• **Dataset entries**
-- ==== Sys2Proof/Laws/PerInstr.lean ====
section
/-! SUPPORT. Statements made for every instruction, one lemma per constructor. `Fits`: the bits of a well-formed instruction lie within
its length, so that an encoding never runs into the next instruction (R253, R405). -/

namespace Sys2Proof

theorem OpLoad.enc_le (o : OpLoad) (h : o.inRange = true) (c : Nat) : o.enc c ≤ c + 4265607040 := by
  simp only [OpLoad.inRange, Bool.and_eq_true, decide_eq_true_eq] at h
  simp only [OpLoad.enc]
  omega

theorem OpStore.enc_le (o : OpStore) (h : o.inRange = true) (c : Nat) : o.enc c ≤ c + 4265607040 := by
  simp only [OpStore.inRange, Bool.and_eq_true, decide_eq_true_eq] at h
  simp only [OpStore.enc]
  omega

theorem OpI.enc_le (o : OpI) (h : o.inRange = true) (c : Nat) : o.enc c ≤ c + 4294967168 := by
  simp only [OpI.inRange, Bool.and_eq_true, decide_eq_true_eq] at h
  simp only [OpI.enc]
  omega

theorem OpJ.enc_le (o : OpJ) (h : o.inRange = true) (c : Nat) : o.enc c ≤ c + 4294967168 := by
  simp only [OpJ.inRange, Bool.and_eq_true, decide_eq_true_eq] at h
  simp only [OpJ.enc]
  omega

theorem OpShift.enc_le (o : OpShift) (h : o.inRange = true) (c : Nat) : o.enc c ≤ c + 37748608 := by
  simp only [OpShift.inRange, Bool.and_eq_true, decide_eq_true_eq] at h
  simp only [OpShift.enc]
  omega

theorem OpImm12.enc_le (o : OpImm12) (h : o.inRange = true) (c : Nat) : o.enc c ≤ c + 4265607040 := by
  simp only [OpImm12.inRange, Bool.and_eq_true, decide_eq_true_eq] at h
  simp only [OpImm12.enc]
  omega

theorem OpRRR.enc_le (o : OpRRR) (h : o.inRange = true) (c : Nat) : o.enc c ≤ c + 4194176 := by
  simp only [OpRRR.inRange, Bool.and_eq_true, decide_eq_true_eq] at h
  simp only [OpRRR.enc]
  omega

theorem OpRR.enc_le (o : OpRR) (h : o.inRange = true) (c : Nat) : o.enc c ≤ c + 130944 := by
  simp only [OpRR.inRange, Bool.and_eq_true, decide_eq_true_eq] at h
  simp only [OpRR.enc]
  omega

theorem OpBranch.enc_le (o : OpBranch) (h : o.inRange = true) (c : Nat) : o.enc c ≤ c + 4294967168 := by
  simp only [OpBranch.inRange, Bool.and_eq_true, decide_eq_true_eq] at h
  simp only [OpBranch.enc]
  omega

theorem OpFloat3.enc_le (o : OpFloat3) (h : o.inRange = true) (c : Nat) : o.enc c ≤ c + 134217600 := by
  simp only [OpFloat3.inRange, Bool.and_eq_true, decide_eq_true_eq] at h
  simp only [OpFloat3.enc]
  omega

theorem OpFloat2.enc_le (o : OpFloat2) (h : o.inRange = true) (c : Nat) : o.enc c ≤ c + 130154368 := by
  simp only [OpFloat2.inRange, Bool.and_eq_true, decide_eq_true_eq] at h
  simp only [OpFloat2.enc]
  omega

theorem OpFloat3n.enc_le (o : OpFloat3n) (h : o.inRange = true) (c : Nat) : o.enc c ≤ c + 104857472 := by
  simp only [OpFloat3n.inRange, Bool.and_eq_true, decide_eq_true_eq] at h
  simp only [OpFloat3n.enc]
  omega

theorem OpFloat2n.enc_le (o : OpFloat2n) (h : o.inRange = true) (c : Nat) : o.enc c ≤ c + 100794240 := by
  simp only [OpFloat2n.inRange, Bool.and_eq_true, decide_eq_true_eq] at h
  simp only [OpFloat2n.enc]
  omega

theorem OpFloatCvt.enc_le (o : OpFloatCvt) (h : o.inRange = true) (c : Nat) : o.enc c ≤ c + 130547584 := by
  simp only [OpFloatCvt.inRange, Bool.and_eq_true, decide_eq_true_eq] at h
  simp only [OpFloatCvt.enc]
  omega

theorem OpFmadd.enc_le (o : OpFmadd) (h : o.inRange = true) (c : Nat) : o.enc c ≤ c + 4294967168 := by
  simp only [OpFmadd.inRange, Bool.and_eq_true, decide_eq_true_eq] at h
  simp only [OpFmadd.enc]
  omega

theorem OpAmo.enc_le (o : OpAmo) (h : o.inRange = true) (c : Nat) : o.enc c ≤ c + 3791650688 := by
  simp only [OpAmo.inRange, Bool.and_eq_true, decide_eq_true_eq] at h
  simp only [OpAmo.enc]
  omega

theorem OpCas2.enc_le (o : OpCas2) (h : o.inRange = true) (c : Nat) : o.enc c ≤ c + 3254779776 := by
  simp only [OpCas2.inRange, Bool.and_eq_true, decide_eq_true_eq] at h
  simp only [OpCas2.enc]
  omega

theorem OpMfs.enc_le (o : OpMfs) (h : o.inRange = true) (c : Nat) : o.enc c ≤ c + 536743808 := by
  simp only [OpMfs.inRange, Bool.and_eq_true, decide_eq_true_eq] at h
  simp only [OpMfs.enc]
  omega

theorem OpMts.enc_le (o : OpMts) (h : o.inRange = true) (c : Nat) : o.enc c ≤ c + 536866816 := by
  simp only [OpMts.inRange, Bool.and_eq_true, decide_eq_true_eq] at h
  simp only [OpMts.enc]
  omega

theorem OpImm10.enc_le (o : OpImm10) (h : o.inRange = true) (c : Nat) : o.enc c ≤ c + 4190208 := by
  simp only [OpImm10.inRange, decide_eq_true_eq] at h
  simp only [OpImm10.enc]
  omega

theorem OpAB.enc_le (o : OpAB) (h : o.inRange = true) (c : Nat) : o.enc c ≤ c + 4190208 := by
  simp only [OpAB.inRange, Bool.and_eq_true, decide_eq_true_eq] at h
  simp only [OpAB.enc]
  omega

• **Directions**
In the listing above, locate the line with "simp only [OpFmadd.enc]" and the line with "theorem OpMts.enc_le (o", then extract exactly those lines and every line between them, and nothing more.

• **Result of this task**
  simp only [OpFmadd.enc]
  omega

theorem OpAmo.enc_le (o : OpAmo) (h : o.inRange = true) (c : Nat) : o.enc c ≤ c + 3791650688 := by
  simp only [OpAmo.inRange, Bool.and_eq_true, decide_eq_true_eq] at h
  simp only [OpAmo.enc]
  omega

theorem OpCas2.enc_le (o : OpCas2) (h : o.inRange = true) (c : Nat) : o.enc c ≤ c + 3254779776 := by
  simp only [OpCas2.inRange, Bool.and_eq_true, decide_eq_true_eq] at h
  simp only [OpCas2.enc]
  omega

theorem OpMfs.enc_le (o : OpMfs) (h : o.inRange = true) (c : Nat) : o.enc c ≤ c + 536743808 := by
  simp only [OpMfs.inRange, Bool.and_eq_true, decide_eq_true_eq] at h
  simp only [OpMfs.enc]
  omega

theorem OpMts.enc_le (o : OpMts) (h : o.inRange = true) (c : Nat) : o.enc c ≤ c + 536866816 := by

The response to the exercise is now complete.